-- ==== Sys2Proof/Laws/Boot.lean ====
section
/-! SUPPORT. What the first byte, a step after the hand-off and the application's run before a reset can do. -/

namespace Sys2Proof.Machine

/-- Everything the first byte can do (70_reset R270, R271): the indicator takes a free value. -/
theorem enterLoop_eq (s : State) (c : Byte) :
    s.enterLoop c =
      { s with
        phase := .loop
        led := Config.freeBit s.freeCount
        freeCount := s.freeCount + 1
        cksum := if c = s.cfg.start then c else s.cksum
        fstate := if c = s.cfg.start then .awaitSequence else .awaitStart } := by
  simp only [State.enterLoop, State.decodeByte]
  split <;> rfl

/-- Everything a step in `HandedOff` can do (70_reset R267, R275): an event passes, or a reset restarts the block. -/
theorem handedOffStep_cases {s t : State} (h : handedOffStep s = .next t) :
    ∃ e rest, s.env = e :: rest ∧
      ((e.resetCause = none ∧ t = { s with env := rest }) ∨
        ∃ cause, e.resetCause = some cause ∧
          t = ({ s with env := rest }.runApplication e.applicationEffects).afterReset cause) := by
  unfold handedOffStep at h
  split at h
  · cases h
  · refine ⟨_, _, ‹_›, ?_⟩
    split at h <;> cases h
    · exact .inr ⟨_, ‹_›, rfl⟩
    · exact .inl ⟨‹_›, rfl⟩

@[simp] theorem runApplication_nil (s : State) : s.runApplication [] = s := rfl

@[simp] theorem runApplication_cons (s : State) (x : ApplicationEffect) (did : List ApplicationEffect) :
    s.runApplication (x :: did) = (s.applicationEffect x).runApplication did := rfl

theorem runApplication_append (s : State) (a b : List ApplicationEffect) :
    s.runApplication (a ++ b) = (s.runApplication a).runApplication b := by
  simp [State.runApplication]

/-- Everything one effect of the application can do (00_scope R5). -/
theorem applicationEffect_state (s : State) (x : ApplicationEffect) : ∃ d r f e v,
    s.applicationEffect x = { s with desc := d, ram := r, flash := f, eeprom := e, lockBits := s.lockBits &&& v } := by
  have keep : s.lockBits = s.lockBits &&& BitVec.allOnes 8 := BitVec.and_allOnes.symm
  cases x with
  | descriptor d => exact ⟨d, s.ram, s.flash, s.eeprom, BitVec.allOnes 8, by rw [← keep]; rfl⟩
  | ram a b => exact ⟨s.desc, s.ram.write a.toNat b, s.flash, s.eeprom, BitVec.allOnes 8, by rw [← keep]; rfl⟩
  | flash a b =>
    exact ⟨s.desc, s.ram, s.flash.write (flashIndex s.cfg a.toNat) b, s.eeprom, BitVec.allOnes 8,
      by rw [← keep]; rfl⟩
  | eeprom a b =>
    exact ⟨s.desc, s.ram, s.flash, s.eeprom.write (eepromIndex s.cfg a) b, BitVec.allOnes 8, by rw [← keep]; rfl⟩
  | lockBits v => exact ⟨s.desc, s.ram, s.flash, s.eeprom, ~~~v, rfl⟩

/-- Everything a run of the application can do (00_scope R5). -/
theorem runApplication_state (s : State) (did : List ApplicationEffect) : ∃ d r f e v,
    s.runApplication did = { s with desc := d, ram := r, flash := f, eeprom := e, lockBits := s.lockBits &&& v } := by
  induction did generalizing s with
  | nil =>
    exact ⟨s.desc, s.ram, s.flash, s.eeprom, BitVec.allOnes 8, by rw [BitVec.and_allOnes, runApplication_nil]⟩
  | cons x did ih =>
    obtain ⟨d, r, f, e, v, h⟩ := applicationEffect_state s x
    obtain ⟨d', r', f', e', v', h'⟩ := ih (s.applicationEffect x)
    exact ⟨d', r', f', e', v &&& v', by rw [runApplication_cons, h', h, BitVec.and_assoc]⟩

/-- The application's run keeps the canonical form of the memories and the bounds of the arrays. -/
theorem runApplication_wf {s : State} (hc : s.cfg.Wf) (hf : s.flash.wf) (hfw : s.flash.within s.cfg.flashSize)
    (he : s.eeprom.wf) (hew : s.eeprom.within s.cfg.eepromSize) (hr : s.ram.wf) (did : List ApplicationEffect) :
    (s.runApplication did).flash.wf ∧ (s.runApplication did).flash.within s.cfg.flashSize ∧
      (s.runApplication did).eeprom.wf ∧ (s.runApplication did).eeprom.within s.cfg.eepromSize ∧
      (s.runApplication did).ram.wf := by
  induction did generalizing s with
  | nil => exact ⟨hf, hfw, he, hew, hr⟩
  | cons x did ih =>
    have ⟨_, _, _, _, h0, hle, _, h0e, _⟩ := hc
    cases x with
    | descriptor d => exact ih hc hf hfw he hew hr
    | ram a b => exact ih hc hf hfw he hew (Memory.write_wf hr _ _)
    | flash a b =>
      exact ih hc (Memory.write_wf hf _ _) (Memory.write_within hfw (Nat.mod_lt _ (Nat.lt_of_lt_of_le h0 hle)) b) he
        hew hr
    | eeprom a b =>
      exact ih hc hf hfw (Memory.write_wf he _ _) (Memory.write_within hew (Nat.mod_lt _ h0e) b) hr
    | lockBits v => exact ih hc hf hfw he hew hr

/-- A flash byte that no effect of the application names is as it was. -/
theorem runApplication_flash_read {s : State} (hf : s.flash.wf) {did : List ApplicationEffect} {x : Nat}
    (h : ∀ a b, .flash a b ∈ did → flashIndex s.cfg a.toNat ≠ x) :
    (s.runApplication did).flash.read x = s.flash.read x := by
  induction did generalizing s with
  | nil => rfl
  | cons y did ih =>
    have ht : ∀ a b, .flash a b ∈ did → flashIndex s.cfg a.toNat ≠ x := fun a b hm => h a b (List.mem_cons_of_mem _ hm)
    cases y with
    | flash a b =>
      rw [runApplication_cons, ih (s := s.applicationEffect (.flash a b)) (Memory.write_wf hf _ _) ht]
      simp only [State.applicationEffect]
      rw [Memory.read_write hf, if_neg fun e => h a b List.mem_cons_self e.symm]
    | descriptor d => exact ih (s := s.applicationEffect (.descriptor d)) hf ht
    | ram a b => exact ih (s := s.applicationEffect (.ram a b)) hf ht
    | eeprom a b => exact ih (s := s.applicationEffect (.eeprom a b)) hf ht
    | lockBits v => exact ih (s := s.applicationEffect (.lockBits v)) hf ht

end Sys2Proof.Machine
end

▸ **WHAT THE EXERCISE ASKS**:
Look for the string "split" in the listing above and copy every line holding it.

▸ **WORKED SOLUTION**:
  split <;> rfl
  split at h
    split at h <;> cases h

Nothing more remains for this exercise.